12. A process for preparing vinyl ester-ethylene copolymers, comprising:

performing radically initiated polymerization of vinyl esters, ethylene and optionally further ethylenically unsaturated monomers in an aqueous medium at a pressure of 5 to 120 bar abs.;

performing a stage a) wherein a polymerization mixture is depressurized to a pressure of 1 to 15 bar abs., producing an ethylene-containing gas phase and an aqueous phase containing vinyl esters and vinyl ester-ethylene copolymers;

performing a stage b) wherein the ethylene-containing gas phase from stage a) is separated off, then absorbed into vinyl esters and the mixture thus obtained is used in the radically initiated polymerization of vinyl esters, ethylene and optionally further ethylenically unsaturated monomers; and

performing a stage c) wherein the aqueous phase from stage a) is depressurized to a pressure of 0.1 to 0.5 bar abs., forming a gas phase containing vinyl esters and water, which has a temperature of 50° C. to less than 80° C. and is separated off, then condensed and then used in the radically initiated polymerization of vinyl esters, ethylene and optionally further ethylenically unsaturated monomers.

13. The process of claim 12, wherein the ethylene-containing gas phase of stage a) contains ≥75% by weight of ethylene, based on the total weight of the ethylene contained in the polymerization mixture of stage a).

14. The process of claim 12, wherein the gas phase of stage a) contains ≤20% by weight of vinyl ester, based on the total weight of the vinyl esters contained in the polymerization mixture of stage a).

15. The process of claim 12, wherein the depressurization in stage a) and/or stage c) is performed adiabatically.

16. The process of claim 12, wherein the gas phase formed in stage c) and containing vinyl esters and water has a temperature of 50° C. to less than 75° C.

17. The process of claim 12, wherein the condensation in stage c) is performed at a temperature of 0° C. to 15° C.

18. The process of claim 12, wherein the condensation in stage c) is performed in two stages; and

wherein the first stage is performed at a temperature of 15° C. to 40° C. and the second stage is performed at a temperature of 0° C. to less than 15° C.

19. The process of claim 12, wherein the condensate of stage c) contains 25% to 75% by weight of vinyl esters, based on the total weight of the condensate of stage c).

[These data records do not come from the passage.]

-- ==== Sys2Proof/Laws/Memory.lean ====
section
/-! SUPPORT. The byte memory: a read after a write, and that every operation keeps the canonical
form and the memory space. -/

namespace Sys2Proof.Machine

@[simp] theorem Memory.readByte_consByte (a : Nat) (b : Byte) (m : Memory) (x : Nat)
    (h : b = unlistedByte → x = a → Memory.readByte m x = unlistedByte) :
    Memory.readByte (Memory.consByte a b m) x = if x = a then b else Memory.readByte m x := by
  unfold Memory.consByte
  by_cases hb : b = unlistedByte
  · by_cases hx : x = a
    · rw [if_pos hb, if_pos hx, h hb hx, hb]
    · simp [hb, hx]
  · simp only [hb, if_false, Memory.readByte]
    by_cases hx : x = a
    · simp [hx]
    · simp [hx, Ne.symm hx]

/-- The head of a canonical memory lies below every other listed address. -/
theorem Memory.wf_cons {c : Host.Cell} {m : Memory} :
    Memory.wf (c :: m) = true ↔
      c.2 ≠ unlistedByte ∧ (∀ d ∈ m, c.1 < d.1) ∧ Memory.wf m = true := by
  induction m generalizing c with
  | nil => simp [Memory.wf]
  | cons d m ih =>
    have hd := ih (c := d)
    constructor
    · intro h
      simp only [Memory.wf, Bool.and_eq_true, bne_iff_ne, decide_eq_true_eq] at h
      obtain ⟨⟨h1, h2⟩, h3⟩ := h
      refine ⟨h1, ?_, h3⟩
      intro e he
      rcases List.mem_cons.mp he with rfl | he
      · exact h2
      · exact Nat.lt_trans h2 ((hd.mp h3).2.1 e he)
    · rintro ⟨h1, h2, h3⟩
      simp only [Memory.wf, Bool.and_eq_true, bne_iff_ne, decide_eq_true_eq]
      exact ⟨⟨h1, h2 d List.mem_cons_self⟩, h3⟩

/-- An address below every listed one reads as an unlisted byte. -/
theorem Memory.readByte_of_lt {m : Memory} {a : Nat} (h : ∀ d ∈ m, a < d.1) :
    Memory.readByte m a = unlistedByte := by
  induction m with
  | nil => rfl
  | cons c m ih =>
    have hc := h c List.mem_cons_self
    simp only [Memory.readByte, if_neg (Nat.ne_of_gt hc)]
    exact ih fun d hd => h d (List.mem_cons_of_mem _ hd)

theorem Memory.wf_consByte {a : Nat} {b : Byte} {m : Memory} (hm : Memory.wf m = true)
    (h : ∀ d ∈ m, a < d.1) : Memory.wf (Memory.consByte a b m) = true := by
  unfold Memory.consByte
  split
  · exact hm
  · exact Memory.wf_cons.mpr ⟨by assumption, h, hm⟩

theorem Memory.mem_consByte {a : Nat} {b : Byte} {m : Memory} {d : Host.Cell}
    (h : d ∈ Memory.consByte a b m) : d.1 = a ∨ d ∈ m := by
  unfold Memory.consByte at h
  split at h
  · exact .inr h
  · rcases List.mem_cons.mp h with rfl | h
    · exact .inl rfl
    · exact .inr h

/-- A write lists no address but its own and those already listed. -/
theorem Memory.mem_writeByte {m : Memory} {a : Nat} {b : Byte} {d : Host.Cell}
    (h : d ∈ Memory.writeByte m a b) : d.1 = a ∨ d ∈ m := by
  induction m with
  | nil => exact Memory.mem_consByte h
  | cons c m ih =>
    simp only [Memory.writeByte] at h
    split at h
    · exact Memory.mem_consByte h
    · split at h
      · exact (Memory.mem_consByte h).imp_right (List.mem_cons_of_mem _)
      · rcases List.mem_cons.mp h with rfl | h
        · exact .inr List.mem_cons_self
        · exact (ih h).imp_right (List.mem_cons_of_mem _)

/-- A write keeps the canonical form. -/
theorem Memory.wf_writeByte {m : Memory} (a : Nat) (b : Byte) (hm : Memory.wf m = true) :
    Memory.wf (Memory.writeByte m a b) = true := by
  induction m with
  | nil => exact Memory.wf_consByte rfl (by simp)
  | cons c m ih =>
    obtain ⟨h1, h2, h3⟩ := Memory.wf_cons.mp hm
    simp only [Memory.writeByte]
    split
    · rename_i ha
      refine Memory.wf_consByte hm ?_
      intro d hd
      rcases List.mem_cons.mp hd with rfl | hd
      · exact ha
      · exact Nat.lt_trans ha (h2 d hd)
    · split
      · rename_i ha
        exact Memory.wf_consByte h3 (by rw [ha]; exact h2)
      · refine Memory.wf_cons.mpr ⟨h1, ?_, ih h3⟩
        intro d hd
        rcases Memory.mem_writeByte hd with h | h
        · omega
        · exact h2 d h

/-- A read after a write to a canonical memory. -/
theorem Memory.readByte_writeByte {m : Memory} (a : Nat) (b : Byte) (x : Nat)
    (hm : Memory.wf m = true) :
    Memory.readByte (Memory.writeByte m a b) x = if x = a then b else Memory.readByte m x := by
  induction m with
  | nil => exact Memory.readByte_consByte _ _ _ _ fun _ _ => rfl
  | cons c m ih =>
    obtain ⟨h1, h2, h3⟩ := Memory.wf_cons.mp hm
    simp only [Memory.writeByte]
    split
    · rename_i ha
      refine Memory.readByte_consByte _ _ _ _ ?_
      rintro - rfl
      refine Memory.readByte_of_lt fun d hd => ?_
      rcases List.mem_cons.mp hd with rfl | hd
      · exact ha
      · exact Nat.lt_trans ha (h2 d hd)
    · split
      · rename_i ha
        rw [Memory.readByte_consByte]
        · by_cases hx : x = a
          · simp [hx]
          · simp [Memory.readByte, hx, show c.1 ≠ x from fun h => hx (by omega)]
        · rintro - rfl
          exact Memory.readByte_of_lt (by rw [ha]; exact h2)
      · simp only [Memory.readByte, ih h3]
        by_cases hx : c.1 = x
        · have : x ≠ a := by omega
          simp [hx, this]
        · simp [hx]

theorem Memory.wf_writeBytes {m : Memory} (a : Nat) (l : List Byte) (hm : Memory.wf m = true) :
    Memory.wf (Memory.writeBytes m a l) = true := by
  induction l generalizing m a with
  | nil => exact hm
  | cons b l ih => exact ih (a + 1) (Memory.wf_writeByte a b hm)

/-- A read after a write of consecutive bytes to a canonical memory. -/
theorem Memory.readByte_writeBytes {m : Memory} (a : Nat) (l : List Byte) (x : Nat)
    (hm : Memory.wf m = true) :
    Memory.readByte (Memory.writeBytes m a l) x =
      if a ≤ x ∧ x < a + l.length then l.getD (x - a) 0 else Memory.readByte m x := by
  induction l generalizing m a with
  | nil => simp [Memory.writeBytes, show ¬ (a ≤ x ∧ x < a) by omega]
  | cons b l ih =>
    rw [Memory.writeBytes, ih (a + 1) (Memory.wf_writeByte a b hm),
      Memory.readByte_writeByte a b x hm, List.length_cons]
    by_cases hx : x = a
    · subst hx
      rw [if_neg (by omega), if_pos rfl, if_pos (by omega), Nat.sub_self]
      rfl
    · by_cases hin : a + 1 ≤ x ∧ x < a + 1 + l.length
      · rw [if_pos hin, if_pos (by omega), show x - a = (x - (a + 1)) + 1 by omega,
          List.getD_cons_succ]
      · rw [if_neg hin, if_neg hx, if_neg (by omega)]

theorem Memory.below_iff {bound : Nat} {m : Memory} :
    Memory.below bound m = true ↔ ∀ d ∈ m, d.1 < bound := by
  simp [Memory.below]

theorem Memory.below_writeByte {bound : Nat} {m : Memory} {a : Nat} (b : Byte)
    (hm : Memory.below bound m = true) (ha : a < bound) :
    Memory.below bound (Memory.writeByte m a b) = true := by
  rw [Memory.below_iff] at hm ⊢
  intro d hd
  rcases Memory.mem_writeByte hd with h | h
  · omega
  · exact hm d h

theorem Memory.below_writeBytes {bound : Nat} {m : Memory} {a : Nat} (l : List Byte)
    (hm : Memory.below bound m = true) (ha : a + l.length ≤ bound) :
    Memory.below bound (Memory.writeBytes m a l) = true := by
  induction l generalizing m a with
  | nil => exact hm
  | cons b l ih =>
    rw [List.length_cons] at ha
    exact ih (Memory.below_writeByte b hm (by omega)) (by omega)

@[simp] theorem Memory.readBytes_length (m : Memory) (a n : Nat) :
    (Memory.readBytes m a n).length = n := by
  induction n generalizing a with
  | zero => rfl
  | succ n ih => simp [Memory.readBytes, ih]

theorem Memory.readBytes_congr {m m' : Memory} {a n : Nat}
    (h : ∀ x, a ≤ x → x < a + n → Memory.readByte m x = Memory.readByte m' x) :
    Memory.readBytes m a n = Memory.readBytes m' a n := by
  induction n generalizing a with
  | zero => rfl
  | succ n ih =>
    rw [Memory.readBytes, Memory.readBytes, h a (by omega) (by omega),
      ih fun x h1 h2 => h x (by omega) (by omega)]

@[simp] theorem freeBytes_length (t a n : Nat) : (freeBytes t a n).length = n := by
  induction n generalizing a with
  | zero => rfl
  | succ n ih => simp [freeBytes, ih]

theorem freeBytes_getD (t a : Nat) {n k : Nat} (h : k < n) :
    (freeBytes t a n).getD k 0 = Config.freeByte t (a + k) := by
  induction n generalizing a k with
  | zero => omega
  | succ n ih =>
    cases k with
    | zero => rfl
    | succ k =>
      rw [freeBytes, List.getD_cons_succ, ih (a + 1) (by omega), show a + 1 + k = a + (k + 1) by omega]

end Sys2Proof.Machine
end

20. The process of claim 12, wherein the condensate of stage c) contains 25% to 75% by weight of vinyl esters, based on the total weight of the vinyl esters that were contained in the aqueous phase of stage a) containing vinyl esters and vinyl ester-ethylene copolymers.

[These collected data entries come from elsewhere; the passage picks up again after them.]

-- ==== Sys2Proof/Tests/Slice0.lean ====
section
/-! SUPPORT. The model's own tests: the WellFormed smoke test, words written out from the encoding,
one-step tests whose results are the spec's test vectors (95_test_vectors.md), and for every
obligation with hypotheses a witness that meets them. -/

namespace Sys2Proof.Tests

open Sys2Proof.Machine

/-! ### WellFormed: its one check is the 8-bit width of LEN -/

theorem test_wf_refuses_wide_len :
    (Instr.keyset 256).wf = false ∧ (Instr.enc 256).wf = false ∧ (Instr.dec 256).wf = false ∧
      (Instr.encn 256).wf = false := by decide

theorem test_wf_accepts_len :
    (Instr.keyset 255).wf = true ∧ (Instr.enc 0).wf = true ∧ (Instr.dec 15).wf = true ∧
      (Instr.encn 16).wf = true := by decide

/-! ### Decode: RSV1 (16 bits), LEN (8), RSV0 (4), OP (4), written out (30_encoding.md R71, R72) -/

theorem test_decode_keyset :
    decode 0b0000000000000000_00010000_0000_0001 = .ok (.keyset 16) := by decide

theorem test_decode_enc :
    decode 0b0000000000000000_00000000_0000_0010 = .ok (.enc 0) := by decide

theorem test_decode_dec :
    decode 0b0000000000000000_11111111_0000_0011 = .ok (.dec 255) := by decide

theorem test_decode_encn :
    decode 0b0000000000000000_00010000_0000_0100 = .ok (.encn 16) := by decide

/-- The ILLEGAL_CMD rows of TV16. -/
theorem test_decode_rejects :
    decode 0x00001000 = .error .illegalOp ∧ decode 0x00001005 = .error .reservedOp ∧
      decode 0x0000100F = .error .illegalOp ∧ decode 0x00000F05 = .error .reservedOp ∧
      decode 0x00001012 = .error .reservedBits ∧ decode 0x00011002 = .error .reservedBits ∧
      decode 0x80001001 = .error .reservedBits := by decide

theorem test_encode_words :
    encode (.keyset 15) = 0x00000F01 ∧ encode (.enc 0) = 0x00000002 ∧
      encode (.dec 255) = 0x0000FF03 ∧ encode (.encn 16) = 0x00001004 := by decide

/-! ### Small states -/

/-- The known-answer key and block of TV1. -/
def katBlock : Block := ⟨0x01234567, 0x89abcdef, 0xfedcba98, 0x76543210⟩

/-- A state of a given configuration with the known-answer key loaded and expanded and the
known-answer block in DIN. -/
def keyedWith (cfg : Config) : State :=
  { State.resetWith cfg with
    key := Quad.map Reg.of katBlock
    din := Quad.map Reg.of katBlock
    rk := roundKeyFile katBlock
    keyValid := true }

def keyed : State := keyedWith Config.initial

/-- The same with the three ENCN registers and memory. -/
def batchWith (cfg : Config) (src dst n : Word) (m : Memory) : State :=
  { keyedWith cfg with src := Reg.of src, dst := Reg.of dst, nblk := Reg.of n, mem := m }

def batch (src dst n : Word) : State := batchWith Config.initial src dst n []

/-- A configuration with 64-bit addresses, which admits every access. -/
def cfg64 : Config :=
  { addrW := .w64, engineBase := 0x8000
    windows := [⟨.read, 0, 2 ^ 64⟩, ⟨.write, 0, 2 ^ 64⟩], device := [] }

/-- The platform of P5: reads everywhere, writes only below 0x2040. -/
def cfgP5 : Config :=
  { Config.initial with windows := [⟨.read, 0, 2 ^ 32⟩, ⟨.write, 0, 0x2040⟩] }

/-- A platform with a device at 0x2010. -/
def cfgDevice : Config := { Config.initial with device := [⟨0x2010, 0x2014⟩] }

/-- The nine blocks of TV15 at 0x1000: bytes 0x00 to 0x7F, then the known-answer block. -/
def tv15 : Memory :=
  Memory.writeBytes [] 0x1000
    ((List.range 128).map (BitVec.ofNat 8) ++ (Block.bytes katBlock).toList)

/-- What a next state shows. -/
def seen {α : Type} (f : State → α) : Host.Outcome State Fault Refusal → Option α
  | .next s => some (f s)
  | .fault _ => none
  | .refused _ => none

/-- STATUS after running a command word. -/
def statusAfter (w : Word) (s : State) : Option Word :=
  seen (fun t => t.readReg .status) (runCommand w s)

/-! ### One command each -/

/-- TV3: RK0, RK1, RK15 and RK31 of the known-answer key; STATUS. -/
theorem test_keyset :
    seen (fun t => (t.rk[0], t.rk[1], t.rk[15], t.rk[31], t.readReg .status))
        (exec (.keyset 16) { State.reset with key := Quad.map Reg.of katBlock }) =
      some (0xf12186f9, 0x41662b61, 0x104495a1, 0x9124a012, 1) := by decide +kernel

/-- TV1. -/
theorem test_enc :
    seen (fun t => t.dout) (exec (.enc 16) keyed) =
      some (Quad.map Reg.of ⟨0x681edf34, 0xd206965e, 0x86b3e94f, 0x536e4246⟩) := by decide +kernel

/-- TV9: DEC of the known-answer plaintext. -/
theorem test_dec :
    seen (fun t => t.dout) (exec (.dec 16) keyed) =
      some (Quad.map Reg.of ⟨0x9338375e, 0x82eec1cb, 0xbef65edf, 0x8757a631⟩) := by decide +kernel

/-- TV15 with N = 9: output blocks 7 (the vector group) and 8 (the scalar tail). -/
theorem test_encn_group_and_tail :
    seen (fun t => [7, 8].map fun k => (blockAt t.mem 0x2000 k).words)
        (exec (.encn 16) (batchWith Config.initial 0x1000 0x2000 9 tv15)) =
      some
        [⟨0x596849dc, 0x7c7a6d63, 0xca3a7675, 0x38d15ef6⟩,
          ⟨0x681edf34, 0xd206965e, 0x86b3e94f, 0x536e4246⟩] := by decide +kernel

/-- TV15: the same in place, at an address that is not 32-byte aligned. -/
theorem test_encn_in_place_unaligned :
    seen (fun t => (blockAt t.mem 0x1010 1).words)
        (exec (.encn 16) (batchWith Config.initial 0x1010 0x1010 8 tv15)) =
      some ⟨0xf42952cf, 0x94ac8368, 0x8437c9b6, 0x71d6c7fa⟩ := by decide +kernel

/-- TV16: the ENCN range and overlap rows. -/
theorem test_encn_range_rows :
    statusAfter 0x00001004 (batch 0x1000 0x1010 2) = some 0x43 ∧
      statusAfter 0x00001004 (batch 0x1010 0x1000 2) = some 0x43 ∧
      statusAfter 0x00001004 (batch 0x1000 0x1020 2) = some 1 ∧
      statusAfter 0x00001004 (batch 0x1000 0x1000 2) = some 1 ∧
      statusAfter 0x00001004 (batch 0xFFFFFFF0 0x2000 2) = some 0x43 ∧
      statusAfter 0x00001004 (batch 0xFFFFFFE0 0xFFFFFFE0 2) = some 1 ∧
      statusAfter 0x00001004 (batch 0x1000 0x2000 0xFFFFFFFF) = some 0x43 := by decide +kernel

21. The process of claim 12, wherein energy is supplied to the aqueous phase from stage a) in stage c) and the condensate of stage c) contains 50% to 100% by weight of vinyl esters, based on the total weight of the vinyl esters that were contained in the aqueous phase of stage a) containing vinyl esters and vinyl ester-ethylene copolymers.

22. The process of claim 12, wherein the aqueous phase from stage a) and/or the aqueous phase from stage c) are/is subject to a postpolymerization or stripping.